-- ==== Sys2Proof/Machine/PathUnit.lean ====
section
/-! DEFINITION. The polyphase up-sampler stages, the Doppler NCO and the path multiplier (44_upsampler_path.md R140–R153). -/

namespace Sys2Proof.Machine
open Sys2Proof

/-- UPS_INIT (R140). -/
def upsInit (rate : Nat) : Ups := ⟨rate, List.replicate 10 czero, 49⟩

/-- UPS_INSERT_AT (R141). -/
def upsInsertAt (u : Ups) (m : Nat) : Bool := m % u.rate == 0

/-- UPS_INSERT (R142). -/
def upsInsert (u : Ups) (v : Cplx) : Ups := { u with queue := u.queue.set (u.ptr / 5) v }

/-- UPS_UPSAMPLE with the table INTERP2 (R143): a polyphase slice of stride 5 from index 50 − p + 4. -/
def upsUpsample (table : List F64) (u : Ups) : Cplx × Ups :=
  ((List.range 10).foldl
      (fun acc j => cadd acc (cscale (u.queue.getD j czero) (table.getD (50 - u.ptr + 4 + 5 * j) fZero))) czero,
    { u with ptr := decWrap 50 u.ptr })

/-- gc = 1.0 / SQRT(f64(P)) (R150, D17). -/
def gainCoeff (P : Nat) : F64 := fdiv fOne (fsqrt (fofNat P))

/-- Δθ = ((2.0 × PI) × offset) / 8000.0 (R150, D17). -/
def phaseStep (offset : F64) : F64 := fdiv (fmul (fmul fTwo fPi) offset) f8000

/-- PATH_INIT (R150). -/
def pathInit (P : Nat) (spreadRaw offset : F64) (q : Path) (rng : List F64) : RngResult Path :=
  (rayleighInit { q with ups := stageRates.map upsInit } spreadRaw (gainCoeff P) rng).bind fun q rest =>
    .ok { q with theta := fZero, dtheta := phaseStep offset, mIndex := 0 } rest

/-- The phase after one NCO_STEP (R151, D18). -/
def phaseAdvance (theta dtheta : F64) : F64 :=
  let t := ffmod (fadd theta dtheta) fTwoPi
  let t := if flt t fZero then fadd t fTwoPi else t
  if fge t fTwoPi then fZero else t

/-- NCO_STEP (R151): the current phase is used, then advanced. -/
def ncoStep (q : Path) : Cplx × Path :=
  (⟨fcos q.theta, fsin q.theta⟩, { q with theta := phaseAdvance q.theta q.dtheta })

/-- The value a stage takes at an insert (R152): from the generator for the outermost stage, else by up-sampling the slower
stage. -/
def stageInput (table : List F64) (q : Path) (t : Nat) (rng : List F64) : RngResult (Cplx × Path) :=
  if t = q.s0 then rayleighSample q rng
  else
    match q.ups[t - 1]? with
    | some u => let o := upsUpsample table u; .ok (o.1, q.setStage (t - 1) o.2) rng
    | none => .ok (czero, q) rng

/-- One stage of the cascade at one sample (R152). -/
def stageStep (table : List F64) (q : Path) (t : Nat) (rng : List F64) : RngResult Path :=
  match q.ups[t]? with
  | some u =>
    if upsInsertAt u q.mIndex then
      (stageInput table q t rng).bind fun o rest => .ok (o.2.setStage t (upsInsert u o.1)) rest
    else .ok q rng
  | none => .ok q rng

/-- The stages of a list, in its order: s0..3, the slowest active stage first (R146, R152). -/
def cascade (table : List F64) : List Nat → Path → List F64 → RngResult Path
  | [], q, rng => .ok q rng
  | t :: ts, q, rng => (stageStep table q t rng).bind fun q' rest => cascade table ts q' rest

/-- The active stages s0..3 (R146). -/
def activeStages (q : Path) : List Nat := (List.range 4).drop q.s0

/-- One fresh fading value from the fastest stage (R152). -/
def fadingOut (table : List F64) (q : Path) : Cplx × Path :=
  match q.ups[3]? with
  | some u => let o := upsUpsample table u; (o.1, q.setStage 3 o.2)
  | none => (czero, q)

/-- The fading factor of one sample (R152): the constant gain without spread (D14), else the cascade's. -/
def fadingFactor (table : List F64) (q : Path) (rng : List F64) : RngResult (Cplx × Path) :=
  if q.nospread then .ok (⟨q.g, fZero⟩, q) rng
  else (cascade table (activeStages q) q rng).bind fun q' rest => .ok (fadingOut table q') rest

/-- m_index + 1, from 1 280 000 back to 0 (R152, D19). -/
def nextMIndex (m : Nat) : Nat := if m + 1 = mPeriod then 0 else m + 1

/-- One sample of PATH_CALC (R152). -/
def pathSample (table : List F64) (q : Path) (x : Cplx) (rng : List F64) : RngResult (Cplx × Path) :=
  (fadingFactor table q rng).bind fun o rest =>
    let n := ncoStep o.2
    .ok (cmul (cmul o.1 x) n.1, { n.2 with mIndex := nextMIndex n.2.mIndex }) rest

/-- PATH_CALC (R152). -/
def pathCalc (table : List F64) : Path → List Cplx → List F64 → RngResult (List Cplx × Path)
  | q, [], rng => .ok ([], q) rng
  | q, x :: xs, rng =>
    (pathSample table q x rng).bind fun o rest =>
      (pathCalc table o.2 xs rest).bind fun t rest' => .ok (o.1 :: t.1, t.2) rest'

/-- UPS_INIT on stage t of path p (R140). -/
def execUpsInit (p t rate : Nat) (s : State) : Outcome :=
  guarded (isStageRate t rate) "UPS_INIT" <|
    onStage s p t "UPS_INIT" fun q _ => .next (s.setPath p (q.setStage t (upsInit rate)))

/-- UPS_INSERT_AT on stage t of path p (R141). -/
def execUpsInsertAt (p t m : Nat) (s : State) : Outcome :=
  onStage s p t "UPS_INSERT_AT" fun _ u => .next (s.returning (.bool (upsInsertAt u m)))

/-- UPS_INSERT on stage t of path p (R142). -/
def execUpsInsert (p t : Nat) (v : Cplx) (s : State) : Outcome :=
  onStage s p t "UPS_INSERT" fun q u => .next (s.setPath p (q.setStage t (upsInsert u v)))

/-- UPS_UPSAMPLE on stage t of path p (R143). -/
def execUpsUpsample (p t : Nat) (s : State) : Outcome :=
  onStage s p t "UPS_UPSAMPLE" fun q u =>
    let o := upsUpsample interp2 u
    .next ((s.setPath p (q.setStage t o.2)).returning (.cplx o.1))

/-- The latched spread and offset of path p (10_state.md R37). -/
def Latched.spreadOf (l : Latched) (p : Nat) : F64 := l.spreadRaw.getD p fZero

def Latched.offsetOf (l : Latched) (p : Nat) : F64 := l.offsetHz.getD p fZero

/-- PATH_INIT on path p, with the latched configuration (R150). -/
def execPathInit (p : Nat) (s : State) : Outcome :=
  onPath s p fun q =>
    runDraws s (pathInit s.lat.P (s.lat.spreadOf p) (s.lat.offsetOf p) q) fun q' t => t.setPath p q'

/-- NCO_STEP on path p (R151). -/
def execNcoStep (p : Nat) (s : State) : Outcome :=
  onPath s p fun q =>
    let o := ncoStep q
    .next ((s.setPath p o.2).returning (.cplx o.1))

/-- PATH_CALC on path p (R152). -/
def execPathCalc (p : Nat) (x : List Cplx) (s : State) : Outcome :=
  guarded (isBlock x) "PATH_CALC" <|
    onPath s p fun q => runDraws s (pathCalc interp2 q x) fun o t => (t.setPath p o.2).returning (.block o.1)

end Sys2Proof.Machine
end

○ ○ ○

• _Exercise directions_:
Reproduce verbatim the lines above, from the line with "(⟨fcos q.theta, fsin" through the line with "if q.nospread then".

• _Exercise output_:
  (⟨fcos q.theta, fsin q.theta⟩, { q with theta := phaseAdvance q.theta q.dtheta })

/-- The value a stage takes at an insert (R152): from the generator for the outermost stage, else by up-sampling the slower
stage. -/
def stageInput (table : List F64) (q : Path) (t : Nat) (rng : List F64) : RngResult (Cplx × Path) :=
  if t = q.s0 then rayleighSample q rng
  else
    match q.ups[t - 1]? with
    | some u => let o := upsUpsample table u; .ok (o.1, q.setStage (t - 1) o.2) rng
    | none => .ok (czero, q) rng

/-- One stage of the cascade at one sample (R152). -/
def stageStep (table : List F64) (q : Path) (t : Nat) (rng : List F64) : RngResult Path :=
  match q.ups[t]? with
  | some u =>
    if upsInsertAt u q.mIndex then
      (stageInput table q t rng).bind fun o rest => .ok (o.2.setStage t (upsInsert u o.1)) rest
    else .ok q rng
  | none => .ok q rng

/-- The stages of a list, in its order: s0..3, the slowest active stage first (R146, R152). -/
def cascade (table : List F64) : List Nat → Path → List F64 → RngResult Path
  | [], q, rng => .ok q rng
  | t :: ts, q, rng => (stageStep table q t rng).bind fun q' rest => cascade table ts q' rest

/-- The active stages s0..3 (R146). -/
def activeStages (q : Path) : List Nat := (List.range 4).drop q.s0

/-- One fresh fading value from the fastest stage (R152). -/
def fadingOut (table : List F64) (q : Path) : Cplx × Path :=
  match q.ups[3]? with
  | some u => let o := upsUpsample table u; (o.1, q.setStage 3 o.2)
  | none => (czero, q)

/-- The fading factor of one sample (R152): the constant gain without spread (D14), else the cascade's. -/
def fadingFactor (table : List F64) (q : Path) (rng : List F64) : RngResult (Cplx × Path) :=
  if q.nospread then .ok (⟨q.g, fZero⟩, q) rng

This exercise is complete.